Сумерки | страница 46



Но чем глубже Мать Грейс погружалась в транс, тем меньше внимания обращал Барлоу на свой «детский» стульчик — до того ему не терпелось услышать послание из мира духов.

Барлоу боготворил Мать Грейс. Она поведала ему о грядущих Сумерках, и он поверил каждому ее слову. Сумерки. Ну а как же иначе? Мир давно катится во тьму. Предупредив Кайла о скорых потрясениях и испросив его помощи, Мать Грейс дала ему возможность искупить свои грехи. Спасти, пока не поздно, тело и душу.

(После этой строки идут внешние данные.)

-- ==== Sys2Proof/Machine/Step.lean ====
section
/-! DEFINITION. Machine/Step.lean: one step of the block: the command at the front of its queue runs; with none waiting, time
passes (notes/assumptions/1.md). -/

namespace Sys2Proof.Machine

/-- One step: the front command runs with the rest of the queue kept; an empty queue lets one nanosecond pass. -/
def step (s : State) : Host.Outcome State Fault Refusal :=
  match s.pending with
  | [] => .next s.tick
  | c :: rest => exec c { s with pending := rest }

/-- The state with the command that a word spells at the front of its queue; unchanged where the word spells none. -/
def State.withFetchWord (s : State) (nbits w : Nat) : State :=
  match Sys2Proof.decodeTableWord nbits w with
  | some c => { s with pending := c :: s.pending }
  | none => s

end Sys2Proof.Machine
end

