/-- R396, R403, R419, R529, R562, R563: a device without a node joins; the manager records a node it knows; ASSIGN gives the device
its node and part; a whole image is loaded and its programs named for their catch, a broken one refused; jobs open and are to be freed as
the manager says; reports, answers to register requests and the requests themselves are taken. -/
def Obligations.NodesJoinAndTakeTheirImages : Prop :=
  (∀ s : State, s.board.alive = true →
    (s.work.joinDue s.board = true → Leads .joinTimer s (fun w => w.mgr.lastJoin = some s.work.beatFull ∧ w.mem = s.work.mem)) ∧
    (s.work.joinDue s.board = false → Gives .joinTimer s s.work)) ∧
  (∀ (s : State) (k : Fin 40) (p : Packet) (c : Ctrl) (e : NodeEnt), s.Hears k p 2 c → c.body.length = 20 → s.work.acting = true →
    s.work.nodeTable.find? (fun x => x.ident == sub c.body 0 16) = some e → beAt c.body 16 1 ≠ 3 → beAt c.body 17 1 % 2 = 0 →
    e.kind ≠ 3 → e.node ≠ 0xFFFD → Sp.find s.work.mgr.joined e.node = none →
    Leads (.join k p) s (fun w => Sp.find w.mgr.joined e.node = some e.kind ∧
      (e.kind = 0 → Sp.find s.work.mgr.positions e.position = none → Sp.find w.mgr.positions e.position = some e.node) ∧
      w.mem = s.work.mem)) ∧
  (∀ (s : State) (k : Fin 40) (p : Packet) (c : Ctrl), s.Hears k p 3 c → s.work.mgr.mgrNode = some p.src → c.body.length = 20 →
    sub c.body 0 16 = identBytes →
    (beAt c.body 16 2 ≠ 0xFFFD → beAt c.body 18 1 ≠ 3 → s.board.role ≠ 3 → s.work.flag REPL_STATUS 5 = false →
      s.work.mgr.lastingPending = false →
      Leads (.assign k p) s (fun w => w.node = beAt c.body 16 2 ∧ w.mgr.diagnosable = false ∧
        w.fld MGR_STATUS 0 2 = (if beAt c.body 18 1 = 2 ∧ s.board.role = 1 then 1 else 0))) ∧
    (beAt c.body 16 2 = 0xFFFD ∨ beAt c.body 18 1 = 3 ∨ s.board.role = 3 ∨ s.work.flag REPL_STATUS 5 = true →
      Leads (.assign k p) s (fun w => w.node = beAt c.body 16 2 ∧ w.mgr.diagnosable = true ∧ w.fld MGR_STATUS 0 2 = 3))) ∧
  (∀ (s : State) (k : Fin 40) (p : Packet) (c : Ctrl) (r : LoadRec) (g : Prog), s.Hears k p 4 c →
    s.work.mgr.mgrNode = some p.src → c.body.length = 32 → allZero (sub c.body 25 7) = true →
    let a := beAt c.body 0 8
    let n := beAt c.body 8 4
    inStacks a n = true → s.work.unfolded = [] → s.work.poisoned a n = false → s.work.flag REPL_STATUS 5 = false →
    s.work.mgr.lastingPending = false → s.work.fld MGR_STATUS 0 2 ≠ 3 → s.board.role ≠ 3 →
    (crc32c (s.work.bytes a n) = beAt c.body 12 4 → loadRecs (n / 16) (s.work.bytes a n) = some [r] → r.count = 1 → r.core < 1024 →
      (s.work.putRec r).loadProg r.core ((s.work.putRec r).progBase r.core) = .ok g →
      Leads (.progArm k p) s (fun w => (w.cox r.core).next = some (g, beAt c.body 16 8) ∧
        Sp.find w.mgr.armed (256 * r.core + beAt c.body 24 1) = some g ∧
        (s.work.coxState r.core ≠ 0 → w.bytes (spadBase r.core + r.off) r.data.length = r.data ∧
          (w.cox r.core).prog = (s.work.cox r.core).prog) ∧
        (s.work.coxState r.core = 0 → s.work.flag (COX_CTL r.core) 0 = true → s.work.mayStroke s.board = true →
          (w.cox r.core).prog = some g))) ∧
    (crc32c (s.work.bytes a n) ≠ beAt c.body 12 4 →
      Leads (.progArm k p) s (fun w => w.coxes = s.work.coxes ∧ w.mem = s.work.mem ∧
        w.rd LASTING_CNT = min (s.work.rd LASTING_CNT + 1) 0xFFFFFFFF))) ∧
  (∀ (s : State) (k : Fin 40) (p : Packet) (c : Ctrl), s.Hears k p 17 c → s.work.mgr.mgrNode = some p.src → c.body.length = 4 →
    let j := beAt c.body 0 2
    j ≠ 0 → (s.work.jobEnt j).state = 0 → (s.work.jobEnt j).anyGen = true ∨ beAt c.body 2 1 = ((s.work.jobEnt j).gen + 1) % 256 →
    s.work.fld ACTIVE_JOBS 0 9 < 256 →
    Leads (.jobOpen k p) s (fun w => (w.jobEnt j).state = 1 ∧ (w.jobEnt j).gen = beAt c.body 2 1 ∧
      w.fld ACTIVE_JOBS 0 9 = s.work.fld ACTIVE_JOBS 0 9 + 1 ∧ w.mem = s.work.mem)) ∧
  (∀ (s : State) (k : Fin 40) (p : Packet) (c : Ctrl), s.Hears k p 18 c → s.work.mgr.mgrNode = some p.src → c.body.length = 12 →
    let j := beAt c.body 0 2
    (j ≠ 0 → Gives (.jobFree k p) s (s.work.settled { s.work with
      jobs := Sp.put s.work.jobs j { s.work.jobEnt j with freeAt := some (beAt c.body 4 8) } } p)) ∧
    (j = 0 → Gives (.jobFree k p) s (s.work.settled (s.work.setBit TRANSPORT_ERR 0) p))) ∧
  (∀ (s : State) (k : Fin 40) (p : Packet) (c : Ctrl), s.Hears k p 13 c → allZero (sub c.body 1 3) = true →
    let kind := beAt c.body 0 1
    let r := c.body.drop 4
    (s.work.acting = true →
      (kind = 1 → r.length = 74 → Gives (.report k p) s (s.work.settled { s.work with
        mgr := { s.work.mgr with reports := Sp.put s.work.mgr.reports (2 ^ 20 * p.src + beAt r 0 2 % 16384) r } } p)) ∧
      (kind = 2 ∨ kind = 3 → Gives (.report k p) s (s.work.settled { s.work with
        mgr := { s.work.mgr with reports := Sp.put s.work.mgr.reports (2 ^ 20 * p.src + (2 ^ 16 + beAt r 0 1)) r } } p)) ∧
      (kind = 4 → Gives (.report k p) s (s.work.settled ((s.work.crewsOfNode p.src).foldl (fun (v : Work) n => v.orderAbort n 2) s.work) p)) ∧
      (kind = 6 → beAt r 8 1 = 8 →
        Gives (.report k p) s (s.work.settled ((s.work.crewsOfNode p.src).foldl (fun (v : Work) n => v.orderAbort n 7) s.work) p)) ∧
      (kind = 5 → Gives (.report k p) s (s.work.settled s.work p))) ∧
    (s.work.acting = false → s.work.fld MGR_STATUS 0 2 ≠ 1 → s.work.mgr.mgrNode = some p.src → s.work.stroke.catchAt = 0 →
      kind = 1 → r.length = 74 → Gives (.report k p) s (s.work.settled { s.work with
        mgr := { s.work.mgr with physical := Sp.put s.work.mgr.physical (beAt r 0 2 % 16384) r } } p))) ∧
  (∀ (s : State) (k : Fin 40) (p : Packet) (c : Ctrl), s.Hears k p 26 c → s.work.acting = true → regRespOk c.body = true →
    Gives (.regResp k p) s (s.work.settled { s.work with
      mgr := { s.work.mgr with responses := Sp.put s.work.mgr.responses p.src c.body } } p)) ∧
  (∀ (s : State) (k : Fin 40) (p : Packet) (c : Ctrl), s.Hears k p 25 c → s.work.mgr.mgrNode = some p.src →
    p.gen = s.work.jobGen 0 → regReqOk c.body = true → beAt c.body 4 1 = 1 → beAt c.body 5 1 = 0 → s.work.node < 0xFFFD →
    s.work.access.waits = [] →
    let a := beAt c.body 24 4 % 2 ^ 30
    let head := toBE 4 (beAt c.body 0 4) ++ toBE 1 1 ++ zeros 3
    (let j : RegJob := { src := p.src, crew := c.crew, id := beAt c.body 0 4, count := 1, left := [(beAt c.body 24 4, beAt c.body 28 4)] }
     s.work.underReset a = true → Gives (.regReq k p) s (s.work.settled (s.work.await (.request j)) p)) ∧
    (beAt c.body 24 4 < 2 ^ 31 → s.work.underReset a = false → s.work.readWaits .manager a = false →
      let r := s.work.pathRead s.board .manager a
      Leads (.regReq k p) s (fun w => w.access.waits = [] ∧ w.mem = s.work.mem ∧
        w.mgr.lastReq = some (beAt c.body 0 4, head ++ (toBE 4 r.1 ++ toBE 1 r.2.2 ++ zeros 3)))) ∧
    (a = GLB_SCRATCH → 2 ^ 31 ≤ beAt c.body 24 4 → s.work.darkAt GLB_SCRATCH = false → s.work.underReset a = false →
      Leads (.regReq k p) s (fun w => w.access.waits = [] ∧ w.mem = s.work.mem ∧ w.rd GLB_SCRATCH = beAt c.body 28 4 ∧
        w.mgr.lastReq = some (beAt c.body 0 4, head ++ zeros 8))))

До встречи с ней Барлоу с упорством, достойным лучшего применения, двигался по пути саморазрушения. В результате к двадцати девяти годам он превратился в пьяницу, драчуна, насильника, наркомана и даже убийцу. Женщины у него менялись едва ли не каждую неделю, и почти все они были наркоманками и проститутками. За это время он семь или восемь раз переболел триппером и дважды сифилисом, что с учетом его образа жизни было не так уж и много.

В тех редких случаях, когда он бывал трезв и в голове у него прояснялось, его пугало это саморазрушительное безумие. Но Барлоу оправдывал свое поведение тем, что это был не случайный всплеск насилия, а естественная реакция на бездумную, а иногда и умышленную жестокость окружающих.

Для окружающих он был чудищем, неуклюжим гигантом с лицом неандертальца, способным нагнать страху даже на медведя-гризли. Маленькие дети его боялись. Люди постарше смотрели разинув рот — кто-то открыто, а кое-кто украдкой. Некоторые откровенно посмеивались у него за спиной, перекидывались шуточками. Обычно он делал вид, что ничего не замечает, — если, конечно, у него не было желания поразмять кулаки. Но он всегда знал, что над ним смеются, и это не могло не ранить. Хуже всего были подростки — особенно молоденькие девушки. Эти открыто потешались над ним, особенно с безопасного расстояния.

Для Барлоу не было ничего проще, чем оправдать свою склонность к насилию и саморазрушению. Долгие годы твердил он себе, что его ненависть, горечь и гнев служили своего рода броней против жестокости окружающего мира. Без наплевательского отношения к собственному благополучию и тщательно взращенной жажды мести он чувствовал бы себя беззащитным. Это мир сделал из него изгоя. Мир предпочитал видеть в нем либо громадного недотепу с лицом обезьяны, либо зловещего монстра. Недотепой Барлоу не был, но ему нравилось играть в чудовище.

Он не был плохим сам по себе — его таким сделали. Он не отвечал за свои преступления — в них были виноваты те, кто подтолкнул его к такой жизни. Именно этим он утешался большую часть времени.